Глава вторая. Несчастная книга

   Что пользы поразить позорного и порочного, выставя его на вид всем, если не ясен в тебе самом идеал ему противоположного прекрасного человека? Как выставлять недостатки и недостоинство человеческое, если не задал самому себе запроса: в чем же достоинство человека?.. Как осмеивать исключенья, если еще не узнал хорошо те правила, из которых выставляешь на вид исключенья? Это будет значить разрушить старый дом прежде, чем иметь возможность выстроить на месте его новый. Но искусство не разрушенье.
Гоголь — В. А. Жуковскому, декабрь 1847 года

1

   Книга писем Гоголя родилась на переходе от первого тома «Мертвых душ» ко второму и сама явилась неким переходом, мостом между этими двумя частями поэмы, которые можно рассматривать и как части жизни Гоголя.
   Жанр писем уже присутствовал в первом томе, им были лирические отступления «Мертвых душ», в которых автор как бы поверх изображения обращался непосредственно к читателю. Но — что еще важнее — исканье «путей и дорог» к обновлению выведенных в первом томе героев было тем настроением и идеей, с которыми Гоголь завершал первую часть похождений Чичикова. На этом исканье он и «остановился», ему были отданы годы «антракта», и из него-то явились «Выбранные места из переписки с друзьями».
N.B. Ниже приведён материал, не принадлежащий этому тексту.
/-- R21, R3: PATRON_SET. A patron number of 0, a region above 7 or a suspension code above 1 is refused with RANGE,
an unknown patron with NOT_FOUND, and a limit high below the outstanding count with WRONG_STATE. Otherwise the
fields are stored and LIMIT is re-evaluated. R14, R15: where a cause is held afterwards or the deferred list is
empty, no order is created; where no cause is held, the release pass takes the head of the list: an entry whose
title the patron holds is discarded, and an entry for a cartridge title becomes a STANDARD order under the first
free number at the end of the pending queue, and the pass stops at an empty list or when that order has set LIMIT.
(The three cause marks of the response are log entry 21; the pass is run without testing its triggers, log entry
27.) -/
def Obligations.PatronSetStoresTheLimits : Prop :=
  ∀ (s : State) (h : Header) (patron region high restore suspended : Nat), s.Takes .patronSet h →
    (patron = 0 ∨ 7 < region ∨ 1 < suspended → exec (.patronSet h patron region high restore suspended) s =
      .next ((s.clocked h).answered .patronSet h .range
        [u1 (if patron = 0 then 1 else if 7 < region then 2 else 5)])) ∧
    (patron ≠ 0 → region ≤ 7 → suspended ≤ 1 → s.patron patron = none →
      exec (.patronSet h patron region high restore suspended) s =
        .next ((s.clocked h).answered .patronSet h .notFound [u1 1])) ∧
    (∀ p, patron ≠ 0 → region ≤ 7 → suspended ≤ 1 → s.patron patron = some p →
      ∀ hi lo lim code, hi = min (max high 1) 15 → lo = (if restore < hi then restore else hi - 1) →
      lim = (if p.outstanding = hi then true else if p.outstanding ≤ lo then false else p.causes.limit) →
      code = (if hi ≠ high ∨ lo ≠ restore then Code.clamped else .accepted) →
      (hi < p.outstanding → exec (.patronSet h patron region high restore suspended) s =
        .next ((s.clocked h).answered .patronSet h .wrongState [u1 0])) ∧
      (p.outstanding ≤ hi → s.book.orders.wf = true →
        (p.deferred = [] ∨ lim = true ∨ p.causes.overdue = true ∨ suspended = 1) →
        exec (.patronSet h patron region high restore suspended) s =
          .next (({ s.clocked h with
            patrons := s.patrons.alter patron (fun p =>
              { p with
                region := region, high := hi, restore := lo
                causes :=
                  ⟨if p.outstanding = hi then true else if p.outstanding ≤ lo then false else p.causes.limit,
                    p.causes.overdue, decide (suspended = 1)⟩ }) }).answered .patronSet h
            code [u1 hi, u1 lo, mark lim, mark p.causes.overdue, mark (decide (suspended = 1))])) ∧
      (∀ title rest, p.outstanding < hi → s.book.orders.wf = true → s.patrons.wf = true → lim = false →
        p.causes.overdue = false → suspended = 0 → p.deferred = title :: rest →
        s.book.orders.length + s.loans.loans.length < 4096 → s.book.orders.length < 512 →
        (rest = [] → (∃ e ∈ s.book.orders, e.2.patron = patron ∧ e.2.title = title) ∨
            (∃ e ∈ s.loans.loans, e.2.patron = patron ∧ e.2.title = title) →
          exec (.patronSet h patron region high restore suspended) s =
            .next (({ s.clocked h with
              patrons := s.patrons.put patron { p with
                region := region, high := hi, restore := lo, causes := ⟨false, false, false⟩, deferred := [] } }).answered
              .patronSet h code [u1 hi, u1 lo, mark false, mark false, mark false])) ∧
        (∀ size sel, (rest = [] ∨ p.outstanding + 1 = hi) →
          (∀ e ∈ s.book.orders, ¬ (e.2.patron = patron ∧ e.2.title = title)) →
          (∀ e ∈ s.loans.loans, ¬ (e.2.patron = patron ∧ e.2.title = title)) →
          s.title title = some (.cartridge size sel) → 1 ≤ s.book.counter → s.book.counter ≤ 65535 →
          (∀ b < 32, (s.bay b).state ≠ .armed) →
          ∃ n, FirstFree 65535 s.book.orders s.book.counter n ∧ ∀ now, now = decide (p.outstanding + 1 = hi) →
            exec (.patronSet h patron region high restore suspended) s =
              .next (({ s.clocked h with
                patrons := s.patrons.put patron { p with
                  region := region, high := hi, restore := lo, outstanding := p.outstanding + 1
                  causes := ⟨now, false, false⟩, deferred := rest }
                book :=
                  { orders := s.book.orders.put n ⟨patron, title, .cartridge, .standard, s.clock.day, s.clock.second,
                      .pending, 0, none, none, none, none, .noTag, none⟩
                    counter := if n = 65535 then 1 else n + 1
                    queue := s.book.queue ++ [n] } }).answered .patronSet h
                code [u1 hi, u1 lo, mark now, mark false, mark false]))))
   Будучи книгой «переходной» (как называл ее сам Гоголь), «Выбранные места» отразили и переходность состояния автора, разбросанность его интересов, тем не менее, как к истоку пучка, устремляющихся к одной цели — к цели выработать в себе новое сознание и нового человека, дабы позже — в художественном продолжении «Мертвых душ» — иметь основания изобразить их.
   Поэтому и стал Гоголь выскребать все из своей конторки, из тетрадей и конвертов, в которые были вложены черновики писем к друзьям и знакомым, чтобы очиститься ото всего, что мучило его на этом отрезке пути, и таким образом перейти к новому. Это было чисто писательское решение, хотя Гоголь в своей книге выступал уже не как писатель в традиционном понимании этого званья, а как судия и пророк.
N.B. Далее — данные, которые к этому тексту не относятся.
/-! ### setBay -/

@[simp] theorem State.setBay_pending (b : Nat) (r : Bay) : (s.setBay b r).pending = s.pending := rfl
@[simp] theorem State.setBay_resetHeld (b : Nat) (r : Bay) : (s.setBay b r).resetHeld = s.resetHeld := rfl
@[simp] theorem State.setBay_ports (b : Nat) (r : Bay) : (s.setBay b r).ports = s.ports := rfl
@[simp] theorem State.setBay_patrons (b : Nat) (r : Bay) : (s.setBay b r).patrons = s.patrons := rfl
@[simp] theorem State.setBay_book (b : Nat) (r : Bay) : (s.setBay b r).book = s.book := rfl
@[simp] theorem State.setBay_titles (b : Nat) (r : Bay) : (s.setBay b r).titles = s.titles := rfl
@[simp] theorem State.setBay_carts (b : Nat) (r : Bay) : (s.setBay b r).carts = s.carts := rfl
@[simp] theorem State.setBay_bays (b : Nat) (r : Bay) : (s.setBay b r).bays = s.bays.set b r := rfl
@[simp] theorem State.setBay_rack (b : Nat) (r : Bay) : (s.setBay b r).rack = s.rack := rfl
@[simp] theorem State.setBay_clock (b : Nat) (r : Bay) : (s.setBay b r).clock = s.clock := rfl
@[simp] theorem State.setBay_packing (b : Nat) (r : Bay) : (s.setBay b r).packing = s.packing := rfl
@[simp] theorem State.setBay_loans (b : Nat) (r : Bay) : (s.setBay b r).loans = s.loans := rfl
@[simp] theorem State.setBay_lane (b : Nat) (r : Bay) : (s.setBay b r).lane = s.lane := rfl

/-! ### onRack -/

@[simp] theorem State.onRack_pending (f : Scheduler → Scheduler) : (s.onRack f).pending = s.pending := rfl
@[simp] theorem State.onRack_resetHeld (f : Scheduler → Scheduler) : (s.onRack f).resetHeld = s.resetHeld := rfl
@[simp] theorem State.onRack_ports (f : Scheduler → Scheduler) : (s.onRack f).ports = s.ports := rfl
@[simp] theorem State.onRack_patrons (f : Scheduler → Scheduler) : (s.onRack f).patrons = s.patrons := rfl
@[simp] theorem State.onRack_book (f : Scheduler → Scheduler) : (s.onRack f).book = s.book := rfl
@[simp] theorem State.onRack_titles (f : Scheduler → Scheduler) : (s.onRack f).titles = s.titles := rfl
@[simp] theorem State.onRack_carts (f : Scheduler → Scheduler) : (s.onRack f).carts = s.carts := rfl
@[simp] theorem State.onRack_bays (f : Scheduler → Scheduler) : (s.onRack f).bays = s.bays := rfl
@[simp] theorem State.onRack_rack (f : Scheduler → Scheduler) : (s.onRack f).rack = f s.rack := rfl
@[simp] theorem State.onRack_clock (f : Scheduler → Scheduler) : (s.onRack f).clock = s.clock := rfl
@[simp] theorem State.onRack_packing (f : Scheduler → Scheduler) : (s.onRack f).packing = s.packing := rfl
@[simp] theorem State.onRack_loans (f : Scheduler → Scheduler) : (s.onRack f).loans = s.loans := rfl
@[simp] theorem State.onRack_lane (f : Scheduler → Scheduler) : (s.onRack f).lane = s.lane := rfl

/-! ### onContainer -/

@[simp] theorem State.onContainer_pending (n : Nat) (f : Container → Container) : (s.onContainer n f).pending = s.pending := rfl
@[simp] theorem State.onContainer_resetHeld (n : Nat) (f : Container → Container) : (s.onContainer n f).resetHeld = s.resetHeld := rfl
@[simp] theorem State.onContainer_ports (n : Nat) (f : Container → Container) : (s.onContainer n f).ports = s.ports := rfl
@[simp] theorem State.onContainer_patrons (n : Nat) (f : Container → Container) : (s.onContainer n f).patrons = s.patrons := rfl
@[simp] theorem State.onContainer_book (n : Nat) (f : Container → Container) : (s.onContainer n f).book = s.book := rfl
@[simp] theorem State.onContainer_titles (n : Nat) (f : Container → Container) : (s.onContainer n f).titles = s.titles := rfl
@[simp] theorem State.onContainer_carts (n : Nat) (f : Container → Container) : (s.onContainer n f).carts = s.carts := rfl
@[simp] theorem State.onContainer_bays (n : Nat) (f : Container → Container) : (s.onContainer n f).bays = s.bays := rfl
@[simp] theorem State.onContainer_rack (n : Nat) (f : Container → Container) : (s.onContainer n f).rack = s.rack := rfl
@[simp] theorem State.onContainer_clock (n : Nat) (f : Container → Container) : (s.onContainer n f).clock = s.clock := rfl
@[simp] theorem State.onContainer_packing (n : Nat) (f : Container → Container) : (s.onContainer n f).packing = { s.packing with containers := s.packing.containers.alter n f } := rfl
@[simp] theorem State.onContainer_loans (n : Nat) (f : Container → Container) : (s.onContainer n f).loans = s.loans := rfl
@[simp] theorem State.onContainer_lane (n : Nat) (f : Container → Container) : (s.onContainer n f).lane = s.lane := rfl

/-! ### onBag -/

@[simp] theorem State.onBag_pending (n : Nat) (f : Bag → Bag) : (s.onBag n f).pending = s.pending := rfl
@[simp] theorem State.onBag_resetHeld (n : Nat) (f : Bag → Bag) : (s.onBag n f).resetHeld = s.resetHeld := rfl
@[simp] theorem State.onBag_ports (n : Nat) (f : Bag → Bag) : (s.onBag n f).ports = s.ports := rfl
@[simp] theorem State.onBag_patrons (n : Nat) (f : Bag → Bag) : (s.onBag n f).patrons = s.patrons := rfl
@[simp] theorem State.onBag_book (n : Nat) (f : Bag → Bag) : (s.onBag n f).book = s.book := rfl
@[simp] theorem State.onBag_titles (n : Nat) (f : Bag → Bag) : (s.onBag n f).titles = s.titles := rfl
@[simp] theorem State.onBag_carts (n : Nat) (f : Bag → Bag) : (s.onBag n f).carts = s.carts := rfl
@[simp] theorem State.onBag_bays (n : Nat) (f : Bag → Bag) : (s.onBag n f).bays = s.bays := rfl
@[simp] theorem State.onBag_rack (n : Nat) (f : Bag → Bag) : (s.onBag n f).rack = s.rack := rfl
@[simp] theorem State.onBag_clock (n : Nat) (f : Bag → Bag) : (s.onBag n f).clock = s.clock := rfl
@[simp] theorem State.onBag_packing (n : Nat) (f : Bag → Bag) : (s.onBag n f).packing = { s.packing with bags := s.packing.bags.alter n f } := rfl
@[simp] theorem State.onBag_loans (n : Nat) (f : Bag → Bag) : (s.onBag n f).loans = s.loans := rfl
@[simp] theorem State.onBag_lane (n : Nat) (f : Bag → Bag) : (s.onBag n f).lane = s.lane := rfl

/-! ### raise and clocked: both change one port unit -/

@[simp] theorem State.raise_pending (p : Port) (k : NoticeKind) (n : Nat) (d : List Field) : (s.raise p k n d).pending = s.pending := rfl
@[simp] theorem State.clocked_pending (h : Header) : (s.clocked h).pending = s.pending := rfl
@[simp] theorem State.raise_resetHeld (p : Port) (k : NoticeKind) (n : Nat) (d : List Field) : (s.raise p k n d).resetHeld = s.resetHeld := rfl
@[simp] theorem State.clocked_resetHeld (h : Header) : (s.clocked h).resetHeld = s.resetHeld := rfl
@[simp] theorem State.raise_ports (p : Port) (k : NoticeKind) (n : Nat) (d : List Field) : (s.raise p k n d).ports = s.ports.set p ((s.ports.get p).enqueue ⟨k, n, s.clock.second, d⟩) := rfl
@[simp] theorem State.clocked_ports (h : Header) : (s.clocked h).ports = s.ports.set h.port ((s.ports.get h.port).clockOut h.clocked) := rfl
@[simp] theorem State.raise_patrons (p : Port) (k : NoticeKind) (n : Nat) (d : List Field) : (s.raise p k n d).patrons = s.patrons := rfl
@[simp] theorem State.clocked_patrons (h : Header) : (s.clocked h).patrons = s.patrons := rfl
@[simp] theorem State.raise_book (p : Port) (k : NoticeKind) (n : Nat) (d : List Field) : (s.raise p k n d).book = s.book := rfl
@[simp] theorem State.clocked_book (h : Header) : (s.clocked h).book = s.book := rfl
@[simp] theorem State.raise_titles (p : Port) (k : NoticeKind) (n : Nat) (d : List Field) : (s.raise p k n d).titles = s.titles := rfl
@[simp] theorem State.clocked_titles (h : Header) : (s.clocked h).titles = s.titles := rfl
@[simp] theorem State.raise_carts (p : Port) (k : NoticeKind) (n : Nat) (d : List Field) : (s.raise p k n d).carts = s.carts := rfl
@[simp] theorem State.clocked_carts (h : Header) : (s.clocked h).carts = s.carts := rfl
@[simp] theorem State.raise_bays (p : Port) (k : NoticeKind) (n : Nat) (d : List Field) : (s.raise p k n d).bays = s.bays := rfl
@[simp] theorem State.clocked_bays (h : Header) : (s.clocked h).bays = s.bays := rfl
@[simp] theorem State.raise_rack (p : Port) (k : NoticeKind) (n : Nat) (d : List Field) : (s.raise p k n d).rack = s.rack := rfl
@[simp] theorem State.clocked_rack (h : Header) : (s.clocked h).rack = s.rack := rfl
@[simp] theorem State.raise_clock (p : Port) (k : NoticeKind) (n : Nat) (d : List Field) : (s.raise p k n d).clock = s.clock := rfl
@[simp] theorem State.clocked_clock (h : Header) : (s.clocked h).clock = s.clock := rfl
@[simp] theorem State.raise_packing (p : Port) (k : NoticeKind) (n : Nat) (d : List Field) : (s.raise p k n d).packing = s.packing := rfl
@[simp] theorem State.clocked_packing (h : Header) : (s.clocked h).packing = s.packing := rfl
@[simp] theorem State.raise_loans (p : Port) (k : NoticeKind) (n : Nat) (d : List Field) : (s.raise p k n d).loans = s.loans := rfl
@[simp] theorem State.clocked_loans (h : Header) : (s.clocked h).loans = s.loans := rfl
@[simp] theorem State.raise_lane (p : Port) (k : NoticeKind) (n : Nat) (d : List Field) : (s.raise p k n d).lane = s.lane := rfl
@[simp] theorem State.clocked_lane (h : Header) : (s.clocked h).lane = s.lane := rfl

/-! ### Port units -/

@[simp] theorem Ports.get_set_same (ps : Ports) (p : Port) (u : PortUnit) : (ps.set p u).get p = u := by
  cases p <;> rfl

theorem Ports.get_set_other (ps : Ports) {p q : Port} (u : PortUnit) (hne : q ≠ p) : (ps.set p u).get q = ps.get q := by
  cases p <;> cases q <;> first | rfl | exact absurd rfl hne

@[simp] theorem Ports.set_set (ps : Ports) (p : Port) (u v : PortUnit) : (ps.set p u).set p v = ps.set p v := by
  cases p <;> rfl

@[simp] theorem State.unit_onUnit_same (p : Port) (f : PortUnit → PortUnit) : (s.onUnit p f).unit p = f (s.unit p) := by
  cases p <;> rfl

theorem State.unit_onUnit_other {p q : Port} (f : PortUnit → PortUnit) (hne : q ≠ p) :
    (s.onUnit p f).unit q = s.unit q :=
  Ports.get_set_other _ _ hne

theorem State.onUnit_onUnit (p : Port) (f g : PortUnit → PortUnit) :
    (s.onUnit p f).onUnit p g = s.onUnit p (fun u => g (f u)) := by
  cases p <;> rfl

end Sys2Proof.Machine
end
   Не было такой клетки русской жизни, которой бы он не коснулся. Все — от управления государством до управления отношениями между мужем и женой — стало предметом его пересмотра, его неравнодушного интереса, его неприкрытого вмешательства. Гоголь как бы раскраивал в своей книге русскую жизнь сверху донизу, разрушал все ее институты (что было продолжением разрушительной работы первого тома поэмы), чтоб затем вновь собрать ее усилием своей поэтической МЕЧТЫ.
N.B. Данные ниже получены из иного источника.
-- ==== Sys2Proof/Laws/Numbers.lean ====
section
/-! SUPPORT. Assigned numbers (R7, R126, R145): the number reached belongs to no record of the table, and
lies from 1 to the last number. -/

namespace Sys2Proof.Machine

variable {α : Type}

/-- The number after one in range is in range. -/
theorem nextNumber_range {last n : Nat} (hl : 1 ≤ last) : 1 ≤ nextNumber last n ∧ nextNumber last n ≤ last := by
  unfold nextNumber; split <;> omega

/-- Stepping on stays in range. -/
theorem freeFrom_range {last : Nat} (hl : 1 ≤ last) (t : Table α) (fuel : Nat) {n : Nat} (h1 : 1 ≤ n) (h2 : n ≤ last) :
    1 ≤ freeFrom last t fuel n ∧ freeFrom last t fuel n ≤ last := by
  induction fuel generalizing n with
  | zero => exact ⟨h1, h2⟩
  | succ k ih =>
    simp only [freeFrom]
    split
    · exact ih (nextNumber_range hl).1 (nextNumber_range hl).2
    · exact ⟨h1, h2⟩

/-- The `j`-th candidate from `n`. -/
def candidate (last n : Nat) : Nat → Nat
  | 0 => n
  | j + 1 => nextNumber last (candidate last n j)

theorem candidate_succ (last n j : Nat) : candidate last n (j + 1) = candidate last (nextNumber last n) j := by
  induction j with
  | zero => rfl
  | succ k ih =>
    show nextNumber last (candidate last n (k + 1)) = _
    rw [ih]
    rfl

/-- Candidates from a number in range, as remainders. -/
theorem candidate_eq {last n : Nat} (hl : 1 ≤ last) (h1 : 1 ≤ n) (h2 : n ≤ last) (j : Nat) :
    candidate last n j = (n - 1 + j) % last + 1 := by
  induction j with
  | zero => simp only [candidate, Nat.add_zero]; rw [Nat.mod_eq_of_lt (by omega)]; omega
  | succ k ih =>
    have hlt : (n - 1 + k) % last < last := Nat.mod_lt _ (by omega)
    show nextNumber last (candidate last n k) = _
    have hstep : (n - 1 + (k + 1)) % last = ((n - 1 + k) % last + 1) % last := by
      rw [Nat.mod_add_mod]; rfl
    rw [ih, nextNumber, hstep]
    generalize (n - 1 + k) % last = r at hlt
    split
    · rw [show r + 1 = last by omega, Nat.mod_self]
    · rw [Nat.mod_eq_of_lt (by omega)]

/-- If stepping on ends at a number that has a record, every candidate on the way has one. -/
theorem freeFrom_taken {last : Nat} (t : Table α) (fuel n : Nat) (h : t.has (freeFrom last t fuel n) = true) :
    ∀ j ≤ fuel, t.has (candidate last n j) = true := by
  induction fuel generalizing n with
  | zero => intro j hj; rw [Nat.le_zero.1 hj]; exact h
  | succ k ih =>
    simp only [freeFrom] at h
    split at h
    · next h0 =>
      intro j hj
      cases j with
      | zero => exact h0
      | succ j => rw [candidate_succ]; exact ih _ h j (by omega)
    · next h0 => exact absurd h h0

/-- R7: a number is always found. With fewer records than numbers, the number assigned has no record. -/
theorem assignNumber_free {last : Nat} (t : Table α) {n : Nat} (h1 : 1 ≤ n) (h2 : n ≤ last) (hlen : t.length < last) :
    t.look (assignNumber last t n) = none := by
  by_contra hne
  have hhas : t.has (assignNumber last t n) = true := by
    cases h : t.look (assignNumber last t n) with
    | none => exact absurd h hne
    | some v => simp [Table.has, h]
  have hall := freeFrom_taken t _ _ hhas
  have hsub : (Finset.range (t.length + 1)).image (candidate last n) ⊆ (t.map Prod.fst).toFinset := by
    intro x hx
    obtain ⟨j, hj, rfl⟩ := Finset.mem_image.1 hx
    obtain ⟨v, hv⟩ := (Table.has_iff t _).1 (hall j (by have := Finset.mem_range.1 hj; omega))
    exact List.mem_toFinset.2 (List.mem_map.2 ⟨_, Table.mem_of_look t hv, rfl⟩)
  have hinj : Set.InjOn (candidate last n) (Finset.range (t.length + 1)) := by
    intro a ha b hb hab
    have ha := Finset.mem_range.1 (Finset.mem_coe.1 ha)
    have hb := Finset.mem_range.1 (Finset.mem_coe.1 hb)
    rw [candidate_eq (by omega) h1 h2, candidate_eq (by omega) h1 h2] at hab
    have hm : (n - 1 + a) ≡ (n - 1 + b) [MOD last] := by simpa [Nat.ModEq] using hab
    have := Nat.ModEq.add_left_cancel' (n - 1) hm
    exact Nat.ModEq.eq_of_lt_of_lt this (by omega) (by omega)
  have hcard := Finset.card_le_card hsub
  rw [Finset.card_image_of_injOn hinj, Finset.card_range] at hcard
  have := List.toFinset_card_le (t.map Prod.fst)
  simp at this
  omega

/-- The number assigned lies in range. -/
theorem assignNumber_range {last : Nat} (t : Table α) {n : Nat} (h1 : 1 ≤ n) (h2 : n ≤ last) :
    1 ≤ assignNumber last t n ∧ assignNumber last t n ≤ last :=
  freeFrom_range (by omega) t _ h1 h2

/-- A free counter value is the number assigned. -/
theorem assignNumber_of_free {last : Nat} (t : Table α) {n : Nat} (h : t.look n = none) :
    assignNumber last t n = n := by
  unfold assignNumber
  cases t with
  | nil => rfl
  | cons a rest =>
    have hn : Table.has (a :: rest) n = false := by simp [Table.has, h]
    simp [freeFrom, hn]

end Sys2Proof.Machine
end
   Мечта эта вылилась в форму советов, наставлений, упреков, поучений. Заглавия некоторых глав напоминали строгое задание учителя: «Нужно проездиться по России», «Нужно любить Россию». Иные выглядели как инструкция, как параграф в правилах, которые он отныне предписывал своим соотечественникам: «Что такое губернаторша», «О том, что такое слово», «Чем может быть жена для мужа в простом домашнем быту, при нынешнем порядке вещей в России». Тридцать две главы-письма охватывали необъятное число тем — от значения болезней до «Одиссеи», переводимой Жуковским. Были здесь главы о просвещении, о церкви, о театре, о Карамзине, о русском помещике, о лиризме русских поэтов и о «Мертвых душах». Одна из глав-статей называлась «В чем же наконец существо русской поэзии и в чем ее особенность». Это «наконец» выдавало замах книги Гоголя: она как бы подытоживала все, что высказала русская мысль до нее по этим вопросам.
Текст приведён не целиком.